Synthesis and characterization of polymers with electroluminescent properties

In this work, three dialkoxy derivatives of poly(p-phenylenevinylene),which differs from each other by the size of the side chain, were synthesized and characterized: the poly(2-methoxy-5-hexyloxy-p-phenylenevinylene), MH-PPV, the poly(2-methoxy-5-dodecoxy-p-phenylene-vinylene), MD-PPV and the poly(2-methoxy- 5-hexadecoxi-p-phenylene-vinyleno), MHd-PPV. These polymers have electroluminescent properties and can be used in light emitting devices. The synthesis consists in three steps: synthesis of aromatic ether, bischloromethylation of the ether yielding the monomer, and polymerization. The major difference regarding the synthesis processes lies on the monomer synthesis.
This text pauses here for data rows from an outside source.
/-- R601, R606 to R613, R618: the PENDING transmit object of the lowest arbitration field goes into transmission with its data, or before any other the object held since a bus-off. Success lowers TEC and leaves the object DONE; lost arbitration makes it PENDING again; an error raises TEC by 8, counts a retry, and leaves it PENDING, FAILED at its limit, CONFLICT at its conflict limit, or TX_HELD when TEC passes 255: the controller is then off the bus, or recovers at once under AUTO_RECOV. RECOVER starts recovery; its end returns the counters to 0 and sends the held object first. A measured transmitter delay is shown in TDCV; with an offset beyond the range it makes the attempt fail with a bit error of the data phase, of either kind. The standby applies an attempt's end to its own object. Choices of the model in it: log entries 49, 50. -/
def Obligations.CanAttemptsRun : Prop :=
  (∀ s (c : Fin 2) o, onBus s.d c.val = true → s.d.owns = true → (s.d.canc c.val).cur = none →
    (((∀ h, (s.d.canc c.val).first = some h → objState s.d h ≠ 3) ∧ nextTx s.d c.val = some o) ∨ ((s.d.canc c.val).first = some o ∧ objState s.d o = 3)) → o < 512 → isAlarm s.d o = false →
    Does (exec (.canTxStart c) s) s (fun e => (e.canc c.val).cur = some o ∧ objState e o = 2 ∧ (e.obj o).abort = false ∧
      (e.obj o).sent = ((upto 16).flatMap (fun k => leBytes 4 (s.d.rd (bObj o + F.OBJ_DATA.off + 4 * k)).toNat)).take (dlcLen (s.d.g (bObj o) F.OBJ_CFG_DLC) (s.d.g (bObj o) F.OBJ_CFG_FMT == 1)))) ∧
  (∀ d c o, nextTx d c = some o → o ∈ objsOf d c ∧ isTx d o = true ∧ objState d o = 1 ∧ ∀ j ∈ objsOf d c, isTx d j = true → objState d j = 1 → isAlarm d j = false → arbKey d o ≤ arbKey d j) ∧
  (∀ s (c : Fin 2), (onBus s.d c.val = false ∨ s.d.owns = false ∨ (s.d.canc c.val).cur ≠ none) → Does (exec (.canTxStart c) s) s (fun e => e = s.d.fresh)) ∧
  (∀ s (c : Fin 2) o v, (s.d.canc c.val).cur = some o → o < 512 → s.d.gb (bCan c.val) F.CAN_CFG_TDC_EN = true → s.d.g (bObj o) F.OBJ_CFG_FMT = 1 → s.d.gb (bObj o) F.OBJ_CFG_BRS = true →
    s.d.g (bCan c.val) F.CAN_TDC_TDCF ≤ v.toNat → Does (exec (.canTxEnd c .ok (some v)) s) s (fun e => e.g (bCan c.val) F.CAN_STATUS_TDCV = v.toNat ∧
      (127 < v.toNat + s.d.g (bCan c.val) F.CAN_TDC_TDCO → (e.canc c.val).tec = (s.d.canc c.val).tec + 8 ∧ (e.g (bCan c.val) F.CAN_ERR_LEC = 4 ∨ e.g (bCan c.val) F.CAN_ERR_LEC = 5) ∧
        e.gb (bCan c.val) F.CAN_ERR_LEC_DATA = true))) ∧
  (∀ s (c : Fin 2) o tdcv, (s.d.canc c.val).cur = some o → o < 512 → (s.d.canc c.val).tec < 256 →
    (∀ v, tdcv = some v → s.d.gb (bCan c.val) F.CAN_CFG_TDC_EN = false ∨ v.toNat + s.d.g (bCan c.val) F.CAN_TDC_TDCO ≤ 127) → Does (exec (.canTxEnd c .ok tdcv) s) s (fun e => (e.canc c.val).tec = (s.d.canc c.val).tec - 1 ∧
    (e.canc c.val).cur = none ∧ objState e o = 4 ∧ e.g (bObj o) F.OBJ_STATUS_CONFLICTS = 0 ∧ e.g (bObj o) F.OBJ_STATUS_RETRIES = 0 ∧
    canState e c.val = (if 128 ≤ (s.d.canc c.val).tec - 1 ∨ 128 ≤ (s.d.canc c.val).recc then 3 else 2))) ∧
  (∀ s (c : Fin 2) o tdcv, (s.d.canc c.val).cur = some o → o < 512 → o / 256 = c.val → (s.d.canc c.val).tec < 256 → (s.d.obj o).abort = false → (s.d.canc c.val).first ≠ some o →
    s.d.gb (bCan c.val) F.CAN_CFG_ARB_RETRY_LIMIT = false → Does (exec (.canTxEnd c .arbLost tdcv) s) s (fun e => (e.canc c.val).tec = (s.d.canc c.val).tec ∧ (e.canc c.val).cur = none ∧ objState e o = 1 ∧
      e.g (bObj o) F.OBJ_STATUS_ARB_LOST = (s.d.g (bObj o) F.OBJ_STATUS_ARB_LOST + 1) % 256 ∧ e.g (bObj o) F.OBJ_STATUS_CONFLICTS = 0)) ∧
  (∀ s (c : Fin 2) o lec dp conflict tdcv, (s.d.canc c.val).cur = some o → o < 512 → (s.d.obj o).abort = false → (s.d.canc c.val).first ≠ some o → s.d.g (bObj o) F.OBJ_STATUS_RETRIES < 15 →
    s.d.g (bObj o) F.OBJ_CFG_RETRY < 15 → lec < 8 → Does (exec (.canTxEnd c (.err lec dp conflict false) tdcv) s) s (fun e =>
      (e.canc c.val).tec = (s.d.canc c.val).tec + 8 ∧ e.g (bCan c.val) F.CAN_ERR_LEC = lec ∧ e.g (bObj o) F.OBJ_STATUS_RETRIES = s.d.g (bObj o) F.OBJ_STATUS_RETRIES + 1 ∧
      (256 ≤ (s.d.canc c.val).tec + 8 → objState e o = 3 ∧ canState e c.val = (if s.d.gb (bCan c.val) F.CAN_CFG_AUTO_RECOV then 5 else 4) ∧ Raised e (0x188 + c.val) (0x1108 + c.val) none) ∧
      ((s.d.canc c.val).tec + 8 < 256 → conflict = false → objState e o = (if s.d.g (bObj o) F.OBJ_CFG_RETRY < s.d.g (bObj o) F.OBJ_STATUS_RETRIES + 1 then 5 else 1) ∧
        e.g (bObj o) F.OBJ_STATUS_CONFLICTS = 0 ∧ canState e c.val = (if 128 ≤ (s.d.canc c.val).tec + 8 ∨ 128 ≤ (s.d.canc c.val).recc then 3 else 2)) ∧
      ((s.d.canc c.val).tec + 8 < 256 → conflict = true → s.d.g (bObj o) F.OBJ_STATUS_CONFLICTS < 15 → s.d.g (bObj o) F.OBJ_CFG_RETRY ≤ s.d.g (bObj o) F.OBJ_STATUS_CONFLICTS →
        objState e o = 6 ∧ e.gb (bCan c.val) F.CAN_STICKY_ID_CONFLICT = true ∧ Raised e 0x18A 0x110A none))) ∧
  (∀ p (c : Fin 2) v s, HostReady p s → getBits v 0 1 = 1 → canState s.d c.val = 4 → s.d.gb (bCan c.val) F.CAN_CFG_AUTO_RECOV = false → Serves (exec (.canRecover p c v) s) s (fun d nv e => nv = s.nv ∧
    canState e c.val = 5 ∧ e.rest = d.rest ∧ KeepsRegs d e [bCan c.val + F.CAN_STATUS.off])) ∧
  (∀ s (c : Fin 2), canState s.d c.val = 5 → Does (exec (.canRecoveryEnd c) s) s (fun e => (e.canc c.val).tec = 0 ∧ (e.canc c.val).recc = 0 ∧ (e.canc c.val).cur = none ∧ canState e c.val = 2 ∧
    (∀ o, heldTx s.d c.val = some o → o < 512 → (e.canc c.val).first = some o ∧ e.g (bObj o) F.OBJ_STATUS_RETRIES = 0) ∧ (heldTx s.d c.val = none → (e.canc c.val).first = (s.d.canc c.val).first) ∧
    e.canc (1 - c.val) = s.d.canc (1 - c.val))) ∧
  (∀ s (c : Fin 2), canState s.d c.val ≠ 5 → Does (exec (.canRecoveryEnd c) s) s (fun e => e = s.d.fresh)) ∧
  (∀ s (o : Fin 512), s.d.follows = true → s.d.enabled (.obj o.val) = true → isTx s.d o.val = true → Does (exec (.mirrorCanAttempt o .ok false) s) s (fun e => objState e o.val = 4 ∧
    e.g (bObj o.val) F.OBJ_STATUS_CONFLICTS = 0 ∧ e.g (bObj o.val) F.OBJ_STATUS_RETRIES = 0 ∧ e.cans = s.d.cans ∧ ∀ a, a ≠ bObj o.val + F.OBJ_STATUS.off → e.rd a = s.d.rd a)) ∧
  ∀ s (o : Fin 512) x b, s.d.follows = false → Does (exec (.mirrorCanAttempt o x b) s) s (fun e => e = s.d.fresh)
A larger excess of reagents and longer reaction times were necessary to obtain the MD-PPV and MHd-PPV than that used to obtain the MH-PPV. All the products of the two first steps were characterized mainly by FTIR and NMR (proton and carbon 13). The chemical structures of the polymers were confirmed by FTIR and the molar masses determined by characterized by Size Exclusion Chromatography, revealing a high polydispersity and values of mean mass molecular weight (Mw) around 105. The thermal analysis presented values of glass transition temperatures, Tg, and softening, Ts, above 100 oC, and decomposition temperatures above 400oC for the three polymers. The MHd-PPV, presented, besides the Tg, a transition in 50oC, which may be related to the melting of the side chain. Films of the three polymers prepared from different solvents presented different morphologies, as observed by Atomic Force Microsocopy, slightly different absorptions (500-520 nm) and emission (585-600 nm) maxima and different photo-degradation processes depending on the solvent used to prepare the films. Therefore, the different size of the side chain presented effects mainly on characteristics as thermal transitions and film morphologies, and, in consequence of the late, on the shape of the emission and on the degradation properties (AU)